# **Deep Learning with PyTorch** -  Introductory Lab

## **Part 3:** Deep Learning with PyTorch - Image Denoising Example

* In this part we do a simple deep learning example.
* The aim it to train a Convolutional Neural Network (CNN) for image denoising.

* This notebook is designed to be run on Colab.
* But it can easily be modified to be run locally.

### Setup
* **IMPORTANT!** Activate GPU acceleration by clicking: `Runtime -> Change runtime type -> Hardware Accelerator -> GPU`.
* Unless you already did, you need to make shortcut to the shared data folder in your google drive (see instructions in **part 2** of the lab).
* Run the code in the cell below and follow the instructions to mount your drive to Colab.

In [None]:
# Connect your google drive
from google.colab import drive
drive.mount('/content/gdrive')

In [None]:
# Set up path to your dataset
# Use this path if you have copied the data to your Google drive
# If you put the data somewhere else, you need to modify this
dataset_path = '/content/gdrive/My Drive/DIV2K_train_small/'

In [None]:
# Import libraries we will need
import torch
import torch.nn as nn
import torch.nn.functional as F
import numpy as np
import matplotlib.pyplot as plt
from PIL import Image

In [None]:
# Functions we used in part 2

# Read an image with the given name and convert it to torch
def imread(image_file, base_path=None):
    if base_path is None:
        base_path = dataset_path
    im_pil = Image.open(base_path + image_file)
    im_np = np.array(im_pil, copy=False)
    im_torch = torch.from_numpy(im_np).permute(2, 0, 1)
    return im_torch.float()/255

# Show a PyTorch image tensor
def imshow(im, normalize=False):
    # Detatch from graph and move to CPU
    im = im.detach().cpu()

    # Fit the image to the [0, 1] range if normalize is True
    if normalize:
        im = (im - im.min()) / (im.max() - im.min())

    # Remove redundant dimensions 
    im = im.squeeze()    # Mini excersize: check in the documentation what this function does

    is_color = (im.dim() == 3)

    # If there is a color channel dimension, move it to the end
    if is_color:
        im = im.permute(1, 2, 0)

    im_np = im.numpy().clip(0,1)    # Convert to numpy and ensure the values in the range [0, 1]
    if is_color:
        plt.imshow(im_np)
    else:
        plt.imshow(im_np, cmap='gray')
    plt.axis('off')
    plt.show()

### Defining a Neural Network
* Lets first create a CNN that just consists of a single conv layer with no nonlinearities.
* When reading the code, also check the [doc for the Conv2d layer](https://pytorch.org/docs/stable/generated/torch.nn.Conv2d.html#conv2d).

In [None]:
# In PyTorch, a neural network is represented by a python class.
# All neural networks and network modules must inherit from the nn.Module class.

class LinearConvNet(nn.Module):
    """ A CNN consisting of a single conv layer.
    args:
        kernel_size: Size of the filter.

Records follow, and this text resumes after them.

-- ==== Sys2Proof/Proofs/SpecialFunctions.lean ====
section
/-! SUPPORT. Roots and their reciprocals, and the values of the special functions that R54 lists; what settles O10. -/

namespace Sys2Proof
open Machine

/-! ### Integer square roots -/

theorem isqrtGo_spec {n : Nat} (k r : Nat) (h1 : r * r ≤ n) (h2 : n < (r + 2 ^ k) * (r + 2 ^ k)) : isqrtGo n k r * isqrtGo n k r ≤ n ∧ n < (isqrtGo n k r + 1) * (isqrtGo n k r + 1) := by
  induction k generalizing r with
  | zero => exact ⟨h1, h2⟩
  | succ k ih =>
    rw [isqrtGo]
    have hp : r + 2 ^ (k + 1) = r + 2 ^ k + 2 ^ k := by
      rw [pow_succ]
      omega
    rw [hp] at h2
    split
    · next h => exact ih _ h h2
    · next h => exact ih _ h1 (Nat.not_le.1 h)
theorem isqrt_spec (n : Nat) : isqrt n * isqrt n ≤ n ∧ n < (isqrt n + 1) * (isqrt n + 1) := by
  refine isqrtGo_spec _ 0 (Nat.zero_le _) ?_
  rw [Nat.zero_add, ← pow_add]
  exact (lt_bitLen n).trans_le (Nat.pow_le_pow_right Nat.two_pos (by omega))
theorem le_isqrt {n b : Nat} (h : b * b ≤ n) : b ≤ isqrt n := by
  have := (isqrt_spec n).2
  by_contra hlt
  exact absurd (h.trans_lt this) (not_lt.2 (Nat.mul_le_mul (Nat.not_le.1 hlt) (Nat.not_le.1 hlt)))

/-! ### Square roots -/

theorem ratOf_pos (m : Nat) (e : Int) : ((ratOf (.fin false m e) : ℚ) : ℝ) = (m : ℝ) * 2 ^ e := by
  rw [ratOf_fin, show signOf false = 1 from rfl, one_mul]
  push_cast
  rfl
/-- The root of a whole number of units is one more than `r` of them at the most. -/
theorem sqrt_between {q u : ℝ} {r a : Nat} (hu : 0 < u) (hq : q = a * (u * u)) (h1 : r * r ≤ a) (h2 : a < (r + 1) * (r + 1)) :
    (r : ℝ) * u ≤ Real.sqrt q ∧ Real.sqrt q < ((r : ℝ) + 1) * u ∧ (r * r = a ↔ Real.sqrt q = (r : ℝ) * u) := by
  have h1' : (r : ℝ) * r ≤ a := by exact_mod_cast h1
  have h2' : (a : ℝ) < ((r : ℝ) + 1) * (r + 1) := by exact_mod_cast h2
  have hr : (0 : ℝ) ≤ r * u := by positivity
  have huu : 0 < u * u := mul_pos hu hu
  have e1 : (r : ℝ) * u * (r * u) = r * r * (u * u) := by ring
  have e2 : ((r : ℝ) + 1) * u * ((r + 1) * u) = (r + 1) * (r + 1) * (u * u) := by ring
  refine ⟨?_, ?_, ?_⟩
  · rw [hq]
    refine Real.le_sqrt_of_sq_le ?_
    rw [sq, e1]
    exact mul_le_mul_of_nonneg_right h1' huu.le
  · rw [hq, Real.sqrt_lt' (by positivity), sq, e2]
    exact mul_lt_mul_of_pos_right h2' huu
  · rw [hq, Real.sqrt_eq_iff_mul_self_eq (by positivity) hr, e1, mul_left_inj' huu.ne']
    exact ⟨fun h => by exact_mod_cast h.symm, fun h => by exact_mod_cast h.symm⟩
section
variable (f : Fmt) (md : RMode)
theorem sqrtVal_rootIs (x : FVal) : RootIs f md x (finishF f md (sqrtVal f x)) := by
  cases x with
  | nan s => exact (finishF_nan f md false _).trans (nan_flags f s)
  | inf n => cases n with
    | true => exact finishF_nan f md false flNV
    | false => exact finishF_inf f md false flNone
  | fin n m e =>
    unfold RootIs sqrtVal
    dsimp only
    by_cases hm : m = 0
    · rw [if_pos hm, if_pos hm]
      exact (finishF_fin f md n 0 0).trans (roundFin_zero f md _ _)
    rw [if_neg hm, if_neg hm]
    cases n with
    | true => exact finishF_nan f md false flNV
    | false =>
      rw [if_neg Bool.false_ne_true, if_neg Bool.false_ne_true, finishF_fin]
      generalize hk : 2 * (f.fb + 4) + (e % 2).toNat = k
      obtain ⟨h1, h2⟩ := isqrt_spec (m * 2 ^ k)
      have hE : (e - k) / 2 + (e - k) / 2 = e - k := by omega
      have hq : ((ratOf (.fin false m e) : ℚ) : ℝ) = ((m * 2 ^ k : Nat) : ℝ) * ((2 : ℝ) ^ ((e - k) / 2) * (2 : ℝ) ^ ((e - k) / 2)) := by
        rw [ratOf_pos, ← zpow_add₀ two_ne_zero, hE, zpow_sub₀ two_ne_zero, zpow_natCast]
        push_cast
        field_simp
      obtain ⟨i1, i2, i3⟩ := sqrt_between (by positivity) hq h1 h2
      refine roundsReal_jam f md false ?_ i1 i2 i3
      refine le_isqrt ?_
      rw [← pow_add]
      calc 2 ^ (f.fb + 2 + (f.fb + 2)) ≤ 2 ^ k := Nat.pow_le_pow_right Nat.two_pos (by omega)
        _ = 1 * 2 ^ k := (one_mul _).symm
        _ ≤ m * 2 ^ k := Nat.mul_le_mul_right _ (Nat.pos_of_ne_zero hm)
/-- A significand over an even power of two. -/
def evenSig (m : Nat) (e : Int) : Nat := if e % 2 = 0 then m else 2 * m
def evenExp (e : Int) : Int := if e % 2 = 0 then e else e - 1
theorem even_split (m : Nat) (e : Int) : (m : ℝ) * 2 ^ e = (evenSig m e : ℝ) * (2 ^ (evenExp e / 2) * 2 ^ (evenExp e / 2)) := by
  rw [← zpow_add₀ two_ne_zero]
  unfold evenSig evenExp
  by_cases h : e % 2 = 0
  · rw [if_pos h, if_pos h, show e / 2 + e / 2 = e by omega]
  · rw [if_neg h, if_neg h, show (e - 1) / 2 + (e - 1) / 2 = e - 1 by omega, zpow_sub_one₀ two_ne_zero]
    push_cast
    field_simp
theorem rsqrtVal_fin {m : Nat} (hm : m ≠ 0) (e : Int) : rsqrtVal f (.fin false m e) =
    (.fin false (2 * isqrt (2 ^ (2 * (f.fb + 4 + bitLen (evenSig m e))) / evenSig m e) +
        (if isqrt (2 ^ (2 * (f.fb + 4 + bitLen (evenSig m e))) / evenSig m e) * isqrt (2 ^ (2 * (f.fb + 4 + bitLen (evenSig m e))) / evenSig m e) * evenSig m e =
          2 ^ (2 * (f.fb + 4 + bitLen (evenSig m e))) then 0 else 1))
      (-((f.fb + 4 + bitLen (evenSig m e) : Nat) : Int) - evenExp e / 2 - 1), flNone) := if_neg hm
theorem rsqrtVal_is (x : FVal) : ReciprocalRootIs f md x (finishF f md (rsqrtVal f x)) := by
  cases x with
  | nan s => exact (finishF_nan f md false _).trans (nan_flags f s)
  | inf n => cases n with
    | true => exact finishF_nan f md false flNV
    | false => exact (finishF_fin f md false 0 0).trans (roundFin_zero f md _ _)
  | fin n m e =>
    by_cases hm : m = 0
    · have h : rsqrtVal f (.fin n m e) = (.inf n, flDZ) := if_pos hm
      rw [h]
      unfold ReciprocalRootIs
      dsimp only
      rw [if_pos hm]
      exact finishF_inf f md n flDZ
    cases n with
    | true =>
      have h : rsqrtVal f (.fin true m e) = (.nan false, flNV) := if_neg hm
      rw [h]
      unfold ReciprocalRootIs
      dsimp only
      rw [if_neg hm, if_pos rfl]
      exact finishF_nan f md false flNV
    | false =>
      rw [rsqrtVal_fin f hm]
      unfold ReciprocalRootIs
      dsimp only
      rw [if_neg hm, if_neg Bool.false_ne_true, finishF_fin, ratOf_pos, even_split]
      have hpos : 0 < evenSig m e := by
        unfold evenSig
        split <;> omega
      generalize evenSig m e = n at hpos
      generalize evenExp e / 2 = E
      have hL := lt_bitLen n
      generalize hk : f.fb + 4 + bitLen n = k
      have hn : (0 : ℝ) < n := Nat.cast_pos.2 hpos
      obtain ⟨h1, h2⟩ := isqrt_spec (2 ^ (2 * k) / n)
      have hle : 2 ^ (f.fb + 2) ≤ isqrt (2 ^ (2 * k) / n) := by
        refine le_isqrt ?_
        rw [Nat.le_div_iff_mul_le hpos, ← pow_add]
        calc 2 ^ (f.fb + 2 + (f.fb + 2)) * n ≤ 2 ^ (f.fb + 2 + (f.fb + 2)) * 2 ^ bitLen n := Nat.mul_le_mul_left _ hL.le
          _ = 2 ^ (f.fb + 2 + (f.fb + 2) + bitLen n) := (pow_add ..).symm
          _ ≤ 2 ^ (2 * k) := Nat.pow_le_pow_right Nat.two_pos (by omega)
      generalize isqrt (2 ^ (2 * k) / n) = r at h1 h2 hle
      rw [Nat.le_div_iff_mul_le hpos] at h1
      rw [Nat.div_lt_iff_lt_mul hpos] at h2
      have h1' : (r : ℝ) * r * n ≤ 2 ^ (2 * k) := by exact_mod_cast h1
      have h2' : (2 : ℝ) ^ (2 * k) < ((r : ℝ) + 1) * (r + 1) * n := by exact_mod_cast h2
      have hu : (0 : ℝ) < 2 ^ (-(k : Int) - E) := by positivity
      have hval : 1 / Real.sqrt ((n : ℝ) * (2 ^ E * 2 ^ E)) = Real.sqrt ((2 : ℝ) ^ (2 * k) / n) * 2 ^ (-(k : Int) - E) := by
        rw [Real.sqrt_mul hn.le, Real.sqrt_mul_self (by positivity), Real.sqrt_div (by positivity), mul_comm 2 k, pow_mul, Real.sqrt_sq (by positivity),
          zpow_sub₀ two_ne_zero, zpow_neg, zpow_natCast]
        have : Real.sqrt n ≠ 0 := (Real.sqrt_pos.2 hn).ne'
        field_simp
      rw [hval]
      refine roundsReal_jam f md false hle ?_ ?_ ?_
      · refine mul_le_mul_of_nonneg_right (Real.le_sqrt_of_sq_le ?_) hu.le
        rw [le_div_iff₀ hn, sq]
        exact h1'
      · refine mul_lt_mul_of_pos_right ?_ hu
        rw [Real.sqrt_lt' (by positivity), div_lt_iff₀ hn, sq]
        exact h2'
      · rw [mul_left_inj' hu.ne', Real.sqrt_eq_iff_mul_self_eq (by positivity) (by positivity), div_eq_iff hn.ne']
        exact ⟨fun h => by exact_mod_cast h.symm, fun h => by exact_mod_cast h.symm⟩
end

Must be odd.
        bias: Use bias or not.
        init_std: Initialize weights randomly with this standard deviation."""

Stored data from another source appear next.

-- ==== Sys2Proof/Machine/State.lean ====
section
/-! DEFINITION. The state of the slice as plain data: every register, table, queue, buffer and pin the manual gives it,
the commands that wait, and the messages that have left. -/

namespace Sys2Proof.Machine

/-- Slice states with their codes (03_command_channel.md Table CMD-7). -/
inductive SliceState where
  | off | init | selftest | ready | service | quiesced | degraded | fenced | debug
  deriving DecidableEq, Repr

/-- What only straps, resets, LEVEL_LOCK and writes of RO/L fields change (02_boundary.md R61, 17 R446). -/
structure Fixed where
  /-- Locked level; none while no level is locked. -/
  level : Option (BitVec 2)
  /-- RO/L fields are locked (00_scope.md R13). -/
  roLocked : Bool
  procId : BitVec 16
  /-- FMAP_CTL, Table SPARSE-2. -/
  fmapBase : BitVec 15
  fmapKeep : Bool
  fmapEn : Bool
  /-- SITE_ID straps and the clamp straps of Table PORT-18. -/
  siteId : BitVec 8
  clampHold : Bool
  clampMemNotReady : Bool
  clampKbEmpty : Bool
  clampSbPresent : Bool
  clampPmTlm : BitVec 12
  clampAlertN : Bool
  deriving DecidableEq, Repr

/-- Power, reset, start-up and test access. -/
structure Life where
  pwrOk : Bool
  /-- The reset pins as driven: true is asserted (low). -/
  coldRst : Bool
  warmRst : Bool
  /-- ISO_N is low. -/
  iso : Bool
  vddSw : Bool
  /-- The reset has been released and the count of 16 control cycles runs (R62). -/
  released : Bool
  st : SliceState
  dbgFrom : SliceState
  /-- The 82 domains have been switched off by a fence. -/
  domainsOff : Bool
  phase : BitVec 4
  fail : BitVec 4
  fwResult : BitVec 8
  banks : BitVec 8
  rows : BitVec 8
  hold : Bool
  rowHealth : BitVec 9
  running : Bool
  alive : Bool
  softRepair : Tbl W32
  fuseRepair : BitVec 2048
  bistCtl : W32
  bistRows : List (BitVec 2 × BitVec 5 × BitVec 11)
  bistBanks : List (BitVec 2 × BitVec 5)
  /-- The last march test found a failing unit (R448). -/
  bistUnit : Bool
  scanEn : Bool
  /-- A scan chain has been shifted since the last cold reset (R448). -/
  scanned : Bool
  pmTlm : BitVec 12
  /-- A hardware fence is waiting to switch the domains off, with the cycle from which it may (R431). -/
  hwFence : Option Nat
  /-- A LEVEL_LOCK accepted within this step fixes this level as the step ends (the model's own; none between steps). -/
  lockTo : Option (BitVec 2)
  deriving DecidableEq, Repr

/-- The pilot (03_command_channel.md R84 to R88). -/
structure Pilot where
  epoch : W32
  /-- Master ID of the pilot; 0 when there is none. -/
  master : BitVec 16
  priority : BitVec 8
  /-- Control cycle from which the lease counts. -/
  leaseFrom : Nat
  deriving DecidableEq, Repr

/-- Registers that software writes and that hold nothing but their value (19_control_window.md Table WIN-1). -/
structure Regs where
  lv : Bool
  logical : BitVec 7
  bucketMask : BitVec 4096
  hintEn : Bool
  hintBucket : Tbl (BitVec 7)
  hintSite : Tbl (BitVec 8)
  pfReserve : BitVec 8
  slipHigh : BitVec 8
  pfDegree : BitVec 2
  pfHintEn : Bool
  pfEn : Bool
  retain : W32
  hopTimeout : BitVec 12
  window : BitVec 7
  pressThresh : BitVec 16
  pressEn : Bool
  frostIdle : BitVec 8
  winterIdle : BitVec 8
  autumnIdle : BitVec 8
  maintTc : BitVec 4
  snoopTimeout : BitVec 12
  hostTc : BitVec 4
  hostEn : Bool
  holdTicks : BitVec 8
  rowThresh : BitVec 8
  bankThresh : BitVec 16
  autoRow : Bool
  reject : Bool
  roff : BitVec 16
  /-- Read and write latches of the three paths (R468): offset of the low half and the half held. -/
  rlatch : Tbl (Option (BitVec 16 × W32))
  wlatch : Tbl (Option (BitVec 16 × W32))
  deriving DecidableEq, Repr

    # In the constructor we can define the modules and layers that we want the network to have.
    # We should also initialize the weights of the layers.

    def __init__(self, kernel_size=5, num_channels=1):
        super().__init__()   # Always call the constructor of the parent

        # Define a convolutional layer
        # We talked about in/out channels and the kernel size in the previous part of the lab
        # The padding parameter controls the ammount of zeros to implicitly add around the image border.
        # Setting padding=kernel_size//2 will give use the same output size as input size, if kernel_size is odd.
        self.conv = nn.Conv2d(in_channels=num_channels, 
                              out_channels=num_channels, 
                              kernel_size=kernel_size,
                              padding=kernel_size//2)

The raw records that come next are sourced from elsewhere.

/-- The way of a set that holds a memory line; pinned ways hold berth lines (04 R105). -/
def hitWay (m : Mach) (l : LineNo) : Option Nat :=
  (List.range 32).find? fun w =>
    let t := tagAt m (setOf l) w
    decide (t.v ≠ 0) && decide (t.tag = tagOf l) && !((setStOf m (setOf l)).pin.getLsbD w)

/-- Some allowed way lies in a span of ways. -/
def anyAllowed (allowed : Nat → Bool) (lo size : Nat) : Bool := (List.range size).any fun i => allowed (lo + i)

/-- plru_pick over the levels left, at node n whose leaves are the ways from lo (04 R125). -/
def plruPick (tree : BitVec 31) (allowed : Nat → Bool) : Nat → Nat → Nat → Nat
  | 0, _, lo => lo
  | k + 1, n, lo =>
    let half := 2 ^ k
    let left := !tree.getLsbD n
    let left := if left && !anyAllowed allowed lo half then false else left
    let left := if !left && !anyAllowed allowed (lo + half) half then true else left
    if left then plruPick tree allowed k (2 * n + 1) lo else plruPick tree allowed k (2 * n + 2) (lo + half)

/-- The tree with every bit on a way's path pointing away from it (04 R125). -/
def plruTouch (way : Nat) : Nat → Nat → BitVec 31 → BitVec 31
  | 0, _, t => t
  | k + 1, n, t =>
    let right := way / 2 ^ k % 2 = 1
    let bit : BitVec 31 := 1 <<< n
    plruTouch way k (if right then 2 * n + 2 else 2 * n + 1) (if right then t &&& ~~~bit else t ||| bit)

/-- A demand access touches a way: the tree turns away from it and PF is cleared; the first such access counts (04 R125). -/
def touch (set way : Nat) (m : Mach) : Mach :=
  let s := setStOf m set
  let t := tagAt m set way
  let m := putSetSt set { s with plru := plruTouch way 5 0 s.plru } m
  if t.pf then count 0x04F (setTag set way { t with pf := false } m) else m

/-- Retention of a class under CACHE_RETAIN: 3 acts as 2 (04 R124, Table CACHE-13). -/
def retainOf (ret : W32) (c : BitVec 4) : Nat :=
  let v := ret.toNat / 2 ^ (2 * c.toNat) % 4
  if v = 3 then 2 else v

/-- Retention rank of a valid way (04 R124). -/
def rankOfTag (ret : W32) (t : Tag) : Nat := if t.pf || t.ret = 1 then 0 else 1 + retainOf ret t.cls

/-- Ways of a set that fills hold (04 R127). -/
def fillingWays (m : Mach) (set : Nat) : List Nat :=
  (m.cache.tickets.filterMap fun t =>
    match t.kind with
    | .fill w => if setOf t.line = set then some w.toNat else none
    | _ => none) ++
  (m.sparse.fills.filterMap fun f => if setOf f.line = set then f.way.map (·.toNat) else none)

/-- A line whose step the maintenance engine has begun and not ended: the line of a range step that waits, or a line of the
page that is being packed or unpacked (04 R125, 09 R276). -/
def heldLine (m : Mach) (l : LineNo) : Bool :=
  m.sparse.locked = some (BitVec.ofNat 23 (granOf l)) ||
  m.cmds.running.any fun r => match r.prog with | .maintRun p => p.at_ = some l | _ => false

/-- A way holds such a line. -/
def heldWay (m : Mach) (set way : Nat) : Bool := decide ((tagAt m set way).v ≠ 0) && heldLine m (lineOf set (tagAt m set way).tag)

/-- A way may be chosen as a victim (04 R125, 13 R350). -/
def eligible (m : Mach) (set way : Nat) : Bool :=
  let s := setStOf m set
  !s.pin.getLsbD way && !s.retired.getLsbD way && !decide (way ∈ fillingWays m set) && !bankFrozen m (dWay m set way) &&
  !heldWay m set way

/-- The victim of a set under CACHE_RETAIN: the lowest free eligible way, or the tree's pick of the lowest rank (04 R125). -/
def victimOf (ret : W32) (m : Mach) (set : Nat) : Option Nat :=
  let el := (List.range 32).filter (eligible m set)
  match el.find? (fun w => (tagAt m set w).v = 0) with
  | some w => some w
  | none =>
    match (el.map fun w => rankOfTag ret (tagAt m set w)).min? with
    | none => none
    | some r =>
      some (plruPick (setStOf m set).plru (fun w => eligible m set w && decide (rankOfTag ret (tagAt m set w) = r)) 5 0 0)

/-- Every eligible way is valid with rank 3, so a read of a class of low retention is served without allocation (04 R126). -/
def noAllocate (ret : W32) (m : Mach) (set : Nat) (cls : BitVec 4) : Bool :=
  retainOf ret cls = 0 &&
  ((List.range 32).filter (eligible m set)).all fun w => (tagAt m set w).v ≠ 0 && rankOfTag ret (tagAt m set w) = 3

/-- The slipway's entries of a line, oldest first: an issued one may be followed by a later write-back. -/
def slipsOf (m : Mach) (l : LineNo) : List PWrite := m.cache.writes.filter fun w => w.slip && !isMerge w.after && w.line = l

/-- The slipway entry of a line that a later access compares with: the newest (04 R129). -/
def slipOf (m : Mach) (l : LineNo) : Option PWrite := (slipsOf m l).getLast?

/-- A way's line as a write to memory: sectors held are written as held, the others as zero bytes with ZERO clear
(09 R263, 15 R394). -/
def writeOfWay (m : Mach) (set way : Nat) (slip : Bool) (after : WAfter) (also : List Nat) : PWrite :=
  let t := tagAt m set way
  { line := lineOf set t.tag, data := wayData m set way &&& sectLine t.v, zero := t.z, fmt := t.fmt, keyv := t.keyv,
    keyslot := t.keyslot, poison := t.poison, cls := t.cls, slip, issued := false, index := 0, seq := 0, rewritten := false,
    after, also }

/-- Bits of stored words that disagree with their code, dropped for a way. -/
def clearWords (set way : Nat) (s : BitVec 4) (m : Mach) : Mach :=
  if m.cache.errs.word = [] then m
  else
    let ks := ((List.range 16).filter fun i => s.getLsbD (i / 4)).map (wayKey set way * 16 + ·)
    { m with cache := { m.cache with errs := { m.cache.errs with word := tclear (0, 0) m.cache.errs.word ks } } }

/-- A way's line dropped. -/
def dropWay (set way : Nat) (m : Mach) : Mach := clearWords set way 0xF (setTag set way .free m)

/-- A way's data overwritten with zero, and the way invalidated (14 R384). -/
def wipeWay (set way : Nat) (m : Mach) : Mach := dropWay set way (setData set way 0 m)

/-! ### Protection of the arrays (04 R142, 15 R399, R408, R413) -/

/-- A corrected error of a row: its bank's count, BANK_WEAR once, and the row's count; true when the row is to be
repaired. Rows are kept for the 16 most recently erring of a quad. -/
def ceCount (fx : Fixed) (set way : Nat) (m : Mach) : Mach × Bool :=
  let q := set % 4
  let b := bankServing m q (bankOf set way)
  let row := rowOf set way
  let bk := q * 17 + b
  let n : Nat := sat 0xFFFF (tget 0 m.cache.bankErr bk + 1)
  let rows := tget [] m.cache.rowErr q
  let key := bk * 2048 + row
  let c := (rows.find? (·.1 = key)).elim 1 (·.2 + 1)
  let rows := ((key, c) :: rows.filter (·.1 ≠ key)).take 16
  let m : Mach := { m with cache := { m.cache with
    bankErr := tset 0 m.cache.bankErr bk n
    rowErr := tset [] m.cache.rowErr q rows } }
  let m : Mach := if n ≥ m.regs.bankThresh.toNat ∧ bk ∉ m.cache.wornBanks then
      logErr fx 0x32 0 (locB q b 0) { m with cache := { m.cache with wornBanks := m.cache.wornBanks ++ [bk] } }
    else m
  (m, decide (c ≥ m.regs.rowThresh.toNat))

/-- First soft-repair register that holds no entry. -/
def repairSlot (m : Mach) : Option Nat :=
  (List.range 64).find? fun i => !(tget 0 m.life.softRepair i).getLsbD 31

/-- An entry appended to the soft-repair log; when all 64 are valid it is not logged (15 R414). -/
def appendRepair (w : W32) (m : Mach) : Mach :=
  match repairSlot m with
  | some i => { m with life := { m.life with softRepair := tset 0 m.life.softRepair i w } }
  | none => m

/-- What a stored word turns out to be under its code (15 R399). -/
inductive Ecc (n : Nat) where
  /-- The code agrees: the word. -/
  | clean (w : BitVec n)
  /-- One bit is wrong: the word corrected. -/
  | single (w : BitVec n)
  /-- No single bit accounts for it. -/
  | double
  deriving DecidableEq, Repr

/-- A word stored with data bits dx and check bits cx flipped, decoded by a SEC-DED code whose check bits `chk` gives: one flip
is corrected and two are found; three or more are what the code makes of them (log 27). -/
def eccOf {n k : Nat} (chk : BitVec n → BitVec k) (w dx : BitVec n) (cx : BitVec k) : Ecc n :=
  let f := pop dx + pop cx
  if f = 0 then .clean w
  else if f = 1 then .single w
  else if f = 2 then .double
  else
    let d := w ^^^ dx
    let c := chk w ^^^ cx
    if chk d = c then .clean d
    else match (List.range n).find? (fun b => chk (d ^^^ ((1 : BitVec n) <<< b)) = c) with
      | some b => .single (d ^^^ ((1 : BitVec n) <<< b))
      | none => if pop (c ^^^ chk d) = 1 then .single d else .double

/-- The row that holds a way's line copied with corrected words and fresh check bits (15 R413). A word of which two bits are wrong is not
known; it is copied as it stands, to be found when it is looked at (log 126, DEDUCED). -/
def freshRow (set way : Nat) (m : Mach) : Mach :=
  (List.range 16).foldl (fun m i =>
    let key := wayKey set way * 16 + i
    let p := tget (0, 0) m.cache.errs.word key
    let d := rawData m set way
    let w : W64 := d.extractLsb' (64 * i) 64
    match eccOf Config.checkBits w p.1 p.2 with
    | .clean v | .single v =>
      let errs := { m.cache.errs with word := tset (0, 0) m.cache.errs.word key (0, 0) }
      setData set way (d ^^^ BitVec.ofNat 1024 ((w ^^^ v).toNat * 2 ^ (64 * i))) { m with cache := { m.cache with errs := errs } }
    | .double => m) m

/-- A soft row repair: the bank's next free spare row takes the row, whose errors are counted anew (15 R413). -/
def repairRow (fx : Fixed) (set way : Nat) (m : Mach) : Mach :=
  if !m.regs.autoRow then m else
  let q := set % 4
  let b := bankServing m q (bankOf set way)
  let row := rowOf set way
  let used := (m.cache.rowMap.filter (·.1 = q * 17 + b)).map (·.2.2)
  match lowestFree used 0 8 with
  | none => logErr fx 0x31 0 (locB q b row) m
  | some s =>
    let m := freshRow set way m
    let rows := (tget [] m.cache.rowErr q).filter (·.1 ≠ (q * 17 + b) * 2048 + row)
    let m := { m with cache := { m.cache with
      rowMap := m.cache.rowMap ++ [(q * 17 + b, row, s)], rowErr := tset [] m.cache.rowErr q rows } }
    appendRepair (BitVec.ofNat 32 (2 ^ 31 + q * 2 ^ 27 + b * 2 ^ 22 + row * 2 ^ 11 + s * 2 ^ 8)) (logErr fx 0x30 0 (locB q b row) m)

/-- What a look at stored words gives. -/
inductive Scan where
  | clean
  /-- Non-Dirty sectors were lost and must be fetched again. -/
  | refetch
  /-- A Dirty sector was lost: the line is poisoned. -/
  | poisoned
  deriving DecidableEq, Repr

/-- One stored word looked at (04 Table CACHE-11). A pattern of three or more wrong bits that is no code word reads as a
free value (log 8). -/
def scanWord (fx : Fixed) (set way i : Nat) (m : Mach) : Mach × Scan :=
  let key := wayKey set way * 16 + i
  let p := tget (0, 0) m.cache.errs.word key
  if p = (0, 0) then (m, .clean) else
  let t := tagAt m set way
  let d := rawData m set way
  let word : W64 := d.extractLsb' (64 * i) 64
  let put := fun (w : W64) (m : Mach) =>
    setData set way ((d &&& ~~~(BitVec.ofNat 1024 ((2 ^ 64 - 1) * 2 ^ (64 * i)))) ||| BitVec.ofNat 1024 (w.toNat * 2 ^ (64 * i))) m
  let clear := fun (m : Mach) =>
    { m with cache := { m.cache with errs := { m.cache.errs with word := tset (0, 0) m.cache.errs.word key (0, 0) } } }
  match eccOf Config.checkBits word p.1 p.2 with
  | .clean w => (put w (clear m), .clean)
  | .single w =>
    let m := logErr fx 0x01 0 (locA set way i) (put w (clear m))
    let (m, rep) := ceCount fx set way m
    (if rep then repairRow fx set way m else m, .clean)
  | .double =>
    if t.d.getLsbD (i / 4) then
      let m := logErr fx 0x03 0 (locA set way i) (setTag set way { t with poison := true } (put (word ^^^ p.1) (clear m)))
      (repairRow fx set way m, .poisoned)
    else
      let keep := t.d
      let m := logErr fx 0x02 0 (locA set way i) (clearWords set way (~~~keep) (setTag set way { t with v := keep, z := t.z &&& keep } m))
      (repairRow fx set way m, .refetch)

        # torch.nn.init implements many different initialization strategies.
        # dirac_() simply initializes the filter to the identity mapping.
        torch.nn.init.dirac_(self.conv.weight)


    # In the forward function, you implement what the network module does.
    # In this case, we simply apply the convolutional layer and return its output.

    def forward(self, im):
        return self.conv(im)


* In the forward function above, note that `self.conv(im)` is essentially equivalent to the functional form we used in the previous part: `F.conv2d(im, self.conv.weight)`
* The `self.conv` object internally stores the convolution weights we want to learn, along with the other settings of the convolution (such as the padding).
* We can therefore apply it to an input image with the simple call `self.conv(im)`.


### Applying a Neural Network
* Lets apply the network to an image.
* First we need to create an instance of the network.

In [None]:
# Create a network object
net = LinearConvNet(kernel_size=9, num_channels=1)

In [None]:
# Load an example image as in the previous part
im = imread('0705x4.png')
im_gray = im.mean(dim=0)
imshow(im_gray)

In [None]:
# Run the network on the image
# This will call the forward function of the network automatically
# As before, we first need to resize the image to be 4D

im_out = net(im_gray.view(1, 1, *im_gray.shape))

imshow(im_out)

* Note that the output of the network is identical to the input.
* That is because we initialize the only convolutional layer to be identity (a dirac).
* We can manually change the weights to an averaging filter and see the effect ...

In [None]:
# change the weights to an averaging filter
net.conv.weight[:] = 1 / net.conv.weight.nelement()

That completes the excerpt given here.